Proprietário da Rede CineMinas – que marca presença em Juiz de Fora com as duas salas do Cine Santa Cruz -, Fernando de Oliveira Costa Junior lamenta estar com as portas fechadas desde 18 de março do ano passado e ter dispensado funcionários que tinham até 20 anos de casa. Ele segue esperando pela reabertura – até para acabar com o “vácuo” de não ter mais em seu cotidiano a experiência de ver o público que chegava cheio de expectativas para assistir a um filme.
“Sinto falta desse convívio. Sou procurado constantemente por pessoas daí de Juiz de Fora e Caxambu (onde ele administra outras salas) perguntando quando vai reabrir”, conta. “Em Caxambu fazíamos muito projeto escola, e às vezes encontro com professores e sinto neles uma preocupação muito grande quanto ao retorno.”

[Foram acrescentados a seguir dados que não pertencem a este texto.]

-- ==== Sys2Proof/Machine/Ops.lean ====
section
/-! DEFINITION. The named operations every meaning is written over: the register accessors (`spec/00_scope.md` R10, `spec/20_memory.md` R60, R61), the response of a command (`spec/60_exceptions.md` R300), the delivery of its events (R311), and the construction of a block (`spec/10_state.md` R31, `spec/70_reset_and_hazards.md` R344). The block has no traps (R306): a rejected command completes with a status, and that is the one shared operation `reject`. -/

namespace Sys2Proof.Machine

/-- The outcome of a command. -/
abbrev Result := Host.Outcome State Fault Refusal

/-! ### Registers -/

/-- `TPL[p]` (R30). A slot number that does not exist reads as the all-zero template; no command reaches one (log entry 7). -/
def State.tpl (s : State) (p : Nat) : Template := s.cfg.templates.getD p ⟨0, 0, 0, 0, 0⟩

/-- The registers of slot `p` (R21). A list too short reads as reset; no run reaches one (log entry 7). -/
def State.reg (s : State) (p : Nat) : SlotRegs := s.block.slots.getD p SlotRegs.reset

/-- Write the registers of slot `p` (R10). -/
def State.setReg (s : State) (p : Nat) (r : SlotRegs) : State :=
  { s with block.slots := s.block.slots.set p r }

/-- Write the registers of every slot (R260, R262). -/
def State.setRegs (s : State) (rs : List SlotRegs) : State := { s with block.slots := rs }

/-- `ENC_BUF[i]` (R61). A list too short reads as reset; no run reaches one (log entry 7). -/
def State.encEntry (s : State) (i : Nat) : Pulse := s.block.encBuf.getD i emptyEntry

/-- Write whole entries from index 0 on; the entries after them keep their contents (R191, R194). -/
def State.writeEnc (s : State) (ps : List Pulse) : State :=
  { s with block.encBuf := ps ++ s.block.encBuf.drop ps.length, block.encLen := ps.length }

/-! ### Ports -/

/-- Put a record on the host's trace. -/
def State.emit (s : State) (r : PortRecord) : State := { s with trace := s.trace ++ [r] }

/-- `respond Status(code) {fields}`: end the command with a response record (R10, R300). -/
def respond (st : Status) (f : Payload) (s : State) : Result := .next (s.emit (.response ⟨st, f⟩))

/-- `reject Status(code)`: end the command with a status; no state of the block is changed (R10, R302). -/
def reject (st : Status) (s : State) : Result := respond st .empty s

/-- Hand events to the sink, in the order raised, and wait until it has accepted each (R311, R314). A sink that never accepts, or that re-enters, leaves the run without a next step (R311, R351). -/
def deliver : List Event → State → Result
  | [], s => .next s
  | e :: es, s =>
    match s.sink with
    | [] => deliver es (s.emit (.event e))
    | .accept :: rest => deliver es ({ s with sink := rest }.emit (.event e))
    | .never :: _ => .fault .sinkNeverAccepts
    | .reenter :: _ => .fault .reentrantDeadlock

/-- Deliver a command's events, then respond OK with no field: events come before the response (R71, R311). -/
def finish (es : List Event) (s : State) : Result :=
  match deliver es s with
  | .next s' => respond .ok .empty s'
  | .fault f => .fault f
  | .refused r => .refused r

/-- The sink meets R314: it accepts every event. -/
def State.sinkAccepts (s : State) : Prop := ∀ x ∈ s.sink, x = SinkReply.accept

/-! ### Construction and power-on -/

/-- Construct a block and apply power-on reset (R344, steps 1 and 2). An ill-formed configuration is refused (R31). -/
def construct (c : Config) : Result :=
  if c.wf then .next (State.powerOn c) else .refused .illFormedConfiguration

/-- Power-on reset of a running block: every register takes its reset value, the configuration stays, no partial command is left (R340, R341). What the host goes on to issue and what it has received are its own. -/
def State.powerOnReset (s : State) : State := { s with block := Block.reset s.cfg }

end Sys2Proof.Machine
end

Fernando mora em São Lourenço, cidade em que as salas já reabriram, e também já esteve em Itajubá – outra cidade com cinemas funcionando -, mas nessas visitas a colegas do meio ele nunca chegou a assistir a um filme até o final, tendo apenas o interesse de saber como estava o movimento. Nos dois casos, ele observou que a audiência é pequena dentro do contexto de 30% dos assentos disponíveis.
Questionado sobre a sensação de voltar a assistir a um filme em uma sala de cinema, ele acha que “faltou tudo”. “Em 70 anos de vida, não senti sensações tão esquisitas como essa. Temos a preocupação com as próximas gerações, que vão seguir com isso tudo”, diz o empresário, citando o terror “Invocação do mal 3: a ordem do demônio” como um dos longas que estavam em cartaz e que, pelo gênero, tem um público mais específico.

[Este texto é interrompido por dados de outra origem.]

-- ==== Sys2Proof/Machine/Reversal.lean ====
section
/-! DEFINITION. The REVERSE command (`spec/42_accumulator.md` R173). -/

namespace Sys2Proof.Machine

/-- REVERSE: compute `reverse_bits(v, n)`; no state is written (R173). -/
def execReverse (n : Count) (v : Code) (s : State) : Result :=
  withCount n s <| respond .ok (.res (reverseBits v n.toNat)) s

end Sys2Proof.Machine
end

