-- ==== Sys2Proof/Machine/Step.lean ====
section
/-! DEFINITION. One step of the machine, and a word placed where that step takes its command. The block fetches nothing (`spec/20_memory.md` R74): a program is the list of commands the host issues. -/

namespace Sys2Proof.Machine

/-- One step: one command run to completion, or waiting when the host presents none. -/
def step (s : State) : Host.Outcome State Fault Refusal := stepPort s

/-- `s` with the table word `w` presented as the next command. -/
def State.withFetchWord (s : State) (nbits w : Nat) : State := s.present (tableWord nbits w)

end Sys2Proof.Machine
end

“Vi que jovens é que foram assistir a esses filmes. O pessoal mais velho não foi, estão afastados desse contexto. Percebi que os jovens não têm muita preocupação em se manterem afastados dos outros, ao contrário das pessoas de mais idade. Você não vê aquele público de família como no caso de ‘O Rei Leão’.”
Quanto ao futuro, Fernando acredita que o movimento demorará a voltar ao normal quando ocorrer a reabertura dos cinemas nas cidades onde atua com sua rede, pois acredita que a preocupação do público com a Covid ainda é grande. Sobre a disputa do cinema com as plataformas de streaming, ele aposta que, quando se sentirem seguras, as pessoas voltarão à sala escura, e não apenas pelo desejo de assistir a um filme.
“O cinema teve um período no início dos anos 2000 em que chegou a ter pouco mais de 900 salas por conta da concorrência das locadoras, e depois ele superou isso, chegamos a mais de três mil salas. Apesar da comodidade do streaming, acredito que as pessoas têm necessidade de sair, se encontrar, se distrair, e o cinema é a opção mais popular e acessível para todos. Sair de casa vai se tornar uma necessidade porque as famílias estão presas há algum tempo. A questão é saber a partir de quando, então temos que aguardar mais um pouquinho.”